Kosher salt, fresh cracked pepper, granulated garlic and more.
Wrapped it overnight to brine a bit.




































Got the smoker running with some hickory, settled in at 275° and threw the brisket on to get some smoke for a couple hours.
Then I'm gonna kick the temp to 375°-400° and take it to about 160°-165° and wrap in butcher paper to finish at probe tender, 200°-210°.

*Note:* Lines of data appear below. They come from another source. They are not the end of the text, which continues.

-- ==== Sys2Proof/Laws/Dictionary.lean ====
section
/-! SUPPORT. What a download of the dictionary answers, once for every object. -/

namespace Sys2Proof.Machine

open Sys2Proof.Safety

/-- A served download answers what the object's own checks and effect say. -/
theorem served_download (s : State) (q : Chan) (i sub : Nat) (data : List Byte) (act : Act)
    (h : Served s q i sub data.length) :
    State.download q i sub data act s = match act s with
      | .error c => s.refuse q i sub c
      | .ok (t, now) => if now then (noted s t q i sub).reply q i sub 0 [] else noted s t q i sub := by
  obtain ⟨h1, h2, h3, h4, h5⟩ := h
  simp only [State.download, h2, h3, h4, h5, Bool.or_self, Bool.false_eq_true, if_false, Bool.not_true]
  rfl

/-- A served download whose effect completes at once. -/
theorem served_done (s t : State) (q : Chan) (i sub : Nat) (data : List Byte) (act : Act)
    (h : Served s q i sub data.length) (ha : act s = .ok (t, true)) :
    State.download q i sub data act s = answered s t q i sub := by
  rw [served_download s q i sub data act h, ha]; rfl

/-- A served download whose own checks refuse it. -/
theorem served_refused (s : State) (q : Chan) (i sub c : Nat) (data : List Byte) (act : Act)
    (h : Served s q i sub data.length) (ha : act s = .error c) :
    State.download q i sub data act s = s.refuse q i sub c := by
  rw [served_download s q i sub data act h, ha]

end Sys2Proof.Machine
end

2.5hrs at 275° +/-, looking good with an average IT of 108°.
Just turned the heat UP! Cooking at 396° now.


----------



## Ocean Master (May 20, 2008)

Man ever time I open your post I have to go eat...


----------



## ChileRelleno (Jul 7, 2012)

2.5 hours averaging 390°, IT is now 165°, time to wrap.


----------



## ChileRelleno (Jul 7, 2012)

7 hours and done.
Probe tender at 205°.
Wrapped and resting for a few hours.


----------



## ChileRelleno (Jul 7, 2012)

WHY?!
Why should I ever do a brisket low-n-slow again, why?
I don't know because this hot-n-fast brisket was simply awesome.
My family said it was the best one I've ever cooked... Damn, that says it all.

Juicy and Tender!

























Plated it with
Buttery Mashed Taters
Honey Sesame Carrots/Onions

*Finale*


----------



## CalvinandHobbes (Jan 25, 2014)

wow it just falls apart


----------